(PROVIDED INFORMATION Opens)

-- ==== Sys2Proof/Machine/Ops.lean ====
section
/-! DEFINITION. The named operations every meaning is built from: one update per part of the state, the device's memory,
the four GPIO calls (R210 to R214), the environment's answer (R71), the framing the device sees (R67), and running an
operation's list of events in order (R110). The block takes no exception (R200, R206), so there is no entry to model. -/

namespace Sys2Proof.Machine

/-! ## One update per part of the state -/

def State.putCtl (s : State) (x : Controller) : State := { s with ctl := x }
def State.putEng (s : State) (x : Engine) : State := { s with eng := x }
def State.putPins (s : State) (x : Pins) : State := { s with pins := x }
def State.putSeq (s : State) (x : Seq) : State := { s with seq := x }
def State.putPort (s : State) (x : Port) : State := { s with port := x }
def State.putEnv (s : State) (x : Env) : State := { s with env := x }
def State.putWire (s : State) (x : Wire) : State := { s with wire := x }

/-- Executing an event appends it to the trace (R11). -/
def State.emit (s : State) (e : Event) : State := { s with trace := s.trace ++ [e] }

/-! ## The device's memory (R51, R66) -/

/-- The byte at an address, or unknown. -/
def Memory.read (m : Memory) (a : Nat) : Option Byte :=
  match m with
  | [] => none
  | (b, v) :: rest => if a = b then some v else Memory.read rest a

/-- `MemWrite(DIG, a, 1, v)` (R11), keeping the addresses strictly rising. -/
def Memory.write (m : Memory) (a : Nat) (v : Byte) : Memory :=
  match m with
  | [] => [(a, v)]
  | (b, w) :: rest =>
    if a < b then (a, v) :: (b, w) :: rest
    else if a = b then (a, v) :: rest
    else (b, w) :: Memory.write rest a v

/-- The addresses are strictly rising, each at least `lo`, and none is outside the DIG space (R51). -/
def Memory.wfFrom (m : Memory) (lo : Nat) : Bool :=
  match m with
  | [] => true
  | (b, _) :: rest => decide (lo ≤ b) && decide (b < 4) && Memory.wfFrom rest (b + 1)

/-- The canonical form. No entry equals what an unlisted address reads as, since that is no byte. -/
def Memory.wf (m : Memory) : Bool := m.wfFrom 0

/-! ## The GPIO calls -/

/-- `DIR(p, m)`: the direction changes, the latch does not (R211). -/
def State.gpioDir (s : State) (p : Pin) (m : Dir) : State :=
  (s.putPins { s.pins with dirr := s.pins.dirr.set p m }).emit (.dir p m)

/-- `WR(p, l)`: the latch changes, whatever the direction (R212). -/
def State.gpioWr (s : State) (p : Pin) (l : Level) : State :=
  (s.putPins { s.pins with lat := s.pins.lat.set p l }).emit (.wr p l)

/-- `DLY(T_BIT)`: recorded, and no time passes (R214). -/
def State.gpioDly (s : State) : State := s.emit (.dly s.cfg.tBit)

/-- The environment's next answer (R71). -/
def Env.peek (e : Env) : Level :=
  match e.answers with
  | a :: _ => a
  | [] => Config.answer e.asked

/-- The environment after it has answered. -/
def Env.advance (e : Env) : Env :=
  match e.answers with
  | _ :: rest => { e with answers := rest }
  | [] => { e with asked := e.asked + 1 }

/-- What `RD(p)` answers: the latch of an output, the environment's level of an input (R38, R213). -/
def State.readLevel (s : State) (p : Pin) : Level := if s.pins.dirr.get p = .out then s.pins.lat.get p else s.env.peek

/-- `RD(p)`: no state of the block changes; the environment has answered if it was asked (R213). -/
def State.gpioRd (s : State) (p : Pin) : State :=
  (s.putEnv (if s.pins.dirr.get p = .out then s.env else s.env.advance)).emit (.rd p (s.readLevel p))

/-! ## What the device sees of the framing (R67, R70, R222, R234; log entry 8) -/

/-- Nothing is known of the device any more, and no transaction is open. -/
def Wire.lost : Wire := { bus := .closed, cur := [], rx := [], dev := .unknown }

/-- START. An open transaction without its STOP is an interrupted one (R70). -/
def Wire.start (w : Wire) (driven : Bool) : Wire :=
  match driven, w.bus with
  | true, .closed => { w with bus := .opened [] }
  | true, .opened _ => { Wire.lost with bus := .opened [] }
  | false, _ => Wire.lost

/-- A byte and its acknowledgement; outside a bracket the source does not describe the device (R234). -/
def Wire.byte (w : Wire) (driven : Bool) (v : Byte) (ack : Bool) : Wire :=
  match driven, w.bus with
  | true, .opened bs => { w with bus := .opened (bs ++ [(v, ack)]) }
  | true, .closed => Wire.lost
  | false, _ => Wire.lost

/-- STOP: a clean transaction goes to the device; after one that is not clean every element is unknown (R67). -/
def Wire.stop (w : Wire) (driven : Bool) : Wire :=
  match driven, w.bus with
  | true, .opened (b :: bs) =>
    if (b :: bs).all (fun x => x.2) then { w with bus := .closed, rx := w.rx ++ [(b.1, bs.map (fun x => x.1))] }
    else Wire.lost
  | true, .opened [] => Wire.lost
  | true, .closed => Wire.lost
  | false, _ => Wire.lost

/-- The wires may show any level between the direction setting and the first START, unless the pins were outputs
already (R222); and a byte that begins with a pin that is no output does not reach them (R38, R212). -/
def Wire.glitch (w : Wire) (driven : Bool) : Wire := if driven then w else Wire.lost

/-! ## Running a list of events -/

/-- The level of the bit on its way out, `SR[0]` (R114). -/
def Engine.bitLevel (e : Engine) : Level := Level.ofBit (e.sr.getLsbD 0)

/-- The acknowledgement sample (R118). -/
def State.sample (s : State) : State :=
  (s.gpioRd .dio).putEng { s.eng with ack := ackOf (s.readLevel .dio), nak := nakAfter s.eng.nak (s.readLevel .dio) }

/-- The effect of one entry. -/
def Micro.run (m : Micro) (s : State) : State :=
  match m with
  | .dir p d => s.gpioDir p d
  | .wr p l => s.gpioWr p l
  | .loadSr v => s.putEng { s.eng with sr := v, bc := 0 }
  | .wrBit => s.gpioWr .dio s.eng.bitLevel
  | .shiftSr => s.putEng { s.eng with sr := s.eng.sr >>> 1, bc := s.eng.bc + 1 }
  | .dly => s.gpioDly
  | .sample => s.sample
  | .drive => if s.eng.ack then s.gpioWr .dio .low else s
  | .setDaddr p => s.putEng { s.eng with daddr := p }
  | .incDaddr => s.putEng { s.eng with daddr := s.eng.daddr + 1 }
  | .setDr i v => s.putCtl { s.ctl with dr := s.ctl.dr.set i v }
  | .setBr l => s.putCtl { s.ctl with br := l }
  | .setNd n => s.putCtl { s.ctl with nd := n }
  | .setQk q => s.putCtl { s.ctl with qk := q }
  | .setInit => s.putCtl { s.ctl with init := true }
  | .clrNak => s.putEng { s.eng with nak := false }
  | .ret v => s.putPort { s.port with res := v }
  | .retAck => s.putPort { s.port with res := ackByte s.eng.ack }
  | .busStart => s.putWire (s.wire.start s.pins.driven)
  | .busByte v => s.putWire (s.wire.byte s.pins.driven v s.eng.ack)
  | .busStop => s.putWire (s.wire.stop s.pins.driven)
  | .busGlitch => s.putWire (s.wire.glitch s.pins.driven)

/-- An operation emits its events in order, none skipped, repeated or reordered (R64, R110). -/
def runAll (ms : List Micro) (s : State) : State :=
  match ms with
  | [] => s
  | m :: rest => runAll rest (m.run s)

/-- The outcome of an operation that needs `INIT = 1` (R21, R170, R208). -/
def whenReady (s : State) (r : Result) : Result := if s.ctl.init then r else .refused .notReady

/-- The outcome of an operation that exists only under one addressing mode (R98, R151). -/
def whenMode (m : AddrMode) (s : State) (r : Result) : Result := if s.cfg.mode = m then r else .refused .wrongMode

end Sys2Proof.Machine
end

(PROVIDED INFORMATION Closes)

# WORK ORDER
Precisely reproduce the lines of the entries, beginning at the first and ending at the one containing "def State.putPort (s". Add nothing.

# ANSWER TO THIS PROBLEM
-- ==== Sys2Proof/Machine/Ops.lean ====
section
/-! DEFINITION. The named operations every meaning is built from: one update per part of the state, the device's memory,
the four GPIO calls (R210 to R214), the environment's answer (R71), the framing the device sees (R67), and running an
operation's list of events in order (R110). The block takes no exception (R200, R206), so there is no entry to model. -/

namespace Sys2Proof.Machine

/-! ## One update per part of the state -/

def State.putCtl (s : State) (x : Controller) : State := { s with ctl := x }
def State.putEng (s : State) (x : Engine) : State := { s with eng := x }
def State.putPins (s : State) (x : Pins) : State := { s with pins := x }
def State.putSeq (s : State) (x : Seq) : State := { s with seq := x }
def State.putPort (s : State) (x : Port) : State := { s with port := x }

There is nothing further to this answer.